DATA RECORDS:
##########

/-- RESTORE (R261, R425). -/
def execRestore (h : CmdHdr) (ctxSel : BitVec 2) (area : Nat) (s : State) : Res :=
  .next (s.onCmdNeeds h 0x0207 [(0, 1, ctxSel.toNat), (8, 8, area)] (s.restoreDomains ctxSel.toNat area) fun s =>
    if s.memory.intlvBusy then s.fail h 0x0207 stMemBusy
    else if area ≥ s.capacity then s.fail h 0x0207 stBadAddr
    else match s.saveAt area with
      | none => s.fail h 0x0207 stSaveAltered
      | some a => match s.restorePlan ctxSel.toNat a with
        | .error e => s.fail h 0x0207 e.1 e.2.1
        | .ok (l, base) => match s.applyRestore a l base with
          | .error e => s.fail h 0x0207 stLanes e
          | .ok t =>
            (t.settle a.zone).ok h 0x0207 (packAt 0 [(0, b2n (((l.head?).map (·.2)).getD false)), (1, a.zone.toNat)]))

/-! ### PRIORITY (R308, R424) -/

/-- Write the shadows that a PRIORITY names. -/
def State.writeShadows (s : State) (cls : Nat) (n : BitVec 8) (map : Option (List (BitVec 16))) : State :=
  let a := s.arb
  let a := if n = 0 then a else { a with nShadow := SMap.put 8 a.nShadow cls (n.extractLsb' 0 7) }
  let a := match map with
    | some l =>
      let m := (numbered 0 (l.take (arbInputs cls))).foldl (fun m e => mapPut m cls e.1 (e.2.extractLsb' 0 9)) a.mapShadow
      { a with mapShadow := m }
    | none => a
  { s with arb := a }

/-- The packet names a map, or none. -/
def State.mapNamed (s : State) (h : CmdHdr) (fields : List (Nat × Nat × Nat)) (b : Bool) : Bool :=
  (s.queue h.queue).started.any fun e => e.isFor h 0x020A fields && decide ((cmdField e.packet 24 8 ≠ 0) = (b = true))

/-- PRIORITY: while an earlier commit is in progress the command waits to be presented again. -/
def execPriority (h : CmdHdr) (cls : Nat) (n : BitVec 8) (map : Option (List (BitVec 16))) (s : State) : Res :=
  let fields := [(0, 1, cls), (1, 1, n.toNat)]
  if s.arb.busy || !s.mapNamed h fields map.isSome then .next s
  else .next (s.onCmd h 0x020A fields fun s =>
    let w : Waiter := { hdr := h, opcode := 0x020A, kind := .priority, deadline := none }
    let t := ((s.writeShadows cls n map).wait h 0x020A .priority).arbCommit
    if t.arb.commits = s.arb.commits then (t.unwait w).fail h 0x020A stField (if map.isSome then 24 else 17) else t)

/-! ### External sync groups (R373, R378, R379, R384) -/

/-- GROUP_CREATE (R373): at the root the sweep runs after the reply. -/
def execGroupCreate (h : CmdHdr) (zone : BitVec 3) (gid root : BitVec 16) (s : State) : Res :=
  .next (s.onCmd h 0x0303 [(0, 1, zone.toNat), (2, 2, gid.toNat), (4, 2, root.toNat)] fun s =>
    let r : BitVec 15 := root.extractLsb' 0 15
    let own := decide (r = s.fabric.devId)
    if s.isTn6 r.toNat then s.fail h 0x0303 stGroupKind r.toNat
    else if (s.xgroup zone).enabled || allZones.any (fun z => (s.xgroup z).enabled && decide ((s.xgroup z).gid = gid.toNat)) then
      s.fail h 0x0303 stGroupId gid.toNat
    else match s.buildTree zone r with
      | none => s.fail h 0x0303 stState zone.toNat
      | some s =>
        let s := s.writeXsyncCfg zone (BitVec.ofNat 32 (2 ^ 31 + b2n own * 2 ^ 30 + gid.toNat)) (some r)
        (s.ok h 0x0303).startSweep zone)

/-- GROUP_DELETE (R424). -/
def execGroupDelete (h : CmdHdr) (zone : BitVec 3) (s : State) : Res :=
  .next (s.onCmd h 0x0304 [(0, 1, zone.toNat)] fun s =>
    if (s.xgroup zone).enabled then (s.writeXsyncCfg zone 0).ok h 0x0304 else s.fail h 0x0304 stState zone.toNat)

/-- GROUP_ABORT: cause HOST (R378). -/
def execGroupAbort (h : CmdHdr) (zone : BitVec 3) (s : State) : Res :=
  .next (s.onCmd h 0x0305 [(0, 1, zone.toNat)] fun s =>
    if (s.xgroup zone).enabled then
      let origin := s.log.next.toNat
      ((s.groupAbort zone 4 none).zoneAbort zone origin).ok h 0x0305
    else s.fail h 0x0305 stState zone.toNat)

/-- GROUP_SWEEP: it replies when the sweep ends (R384, R424). -/
def execGroupSweep (h : CmdHdr) (zone : BitVec 3) (s : State) : Res :=
  .next (s.onCmd h 0x0306 [(0, 1, zone.toNat)] fun s =>
    let x := s.xgroup zone
    if ¬ x.enabled ∨ x.state = 3 then s.fail h 0x0306 stState zone.toNat
    else if ¬ x.isRoot then s.fail h 0x0306 stNotRoot x.root.toNat
    else
      let s := s.wait h 0x0306 (.sweep zone)
      s.startSweep zone)

end Sys2Proof.Machine
end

##########

YOUR ASSIGNMENT:
Exact duplication is required for the lines above, from the line that contains "let m := (numbered" to the line that contains "let w : Waiter", inclusive; omit all others.

SOLVED PROBLEM:
      let m := (numbered 0 (l.take (arbInputs cls))).foldl (fun m e => mapPut m cls e.1 (e.2.extractLsb' 0 9)) a.mapShadow
      { a with mapShadow := m }
    | none => a
  { s with arb := a }

/-- The packet names a map, or none. -/
def State.mapNamed (s : State) (h : CmdHdr) (fields : List (Nat × Nat × Nat)) (b : Bool) : Bool :=
  (s.queue h.queue).started.any fun e => e.isFor h 0x020A fields && decide ((cmdField e.packet 24 8 ≠ 0) = (b = true))

/-- PRIORITY: while an earlier commit is in progress the command waits to be presented again. -/
def execPriority (h : CmdHdr) (cls : Nat) (n : BitVec 8) (map : Option (List (BitVec 16))) (s : State) : Res :=
  let fields := [(0, 1, cls), (1, 1, n.toNat)]
  if s.arb.busy || !s.mapNamed h fields map.isSome then .next s
  else .next (s.onCmd h 0x020A fields fun s =>
    let w : Waiter := { hdr := h, opcode := 0x020A, kind := .priority, deadline := none }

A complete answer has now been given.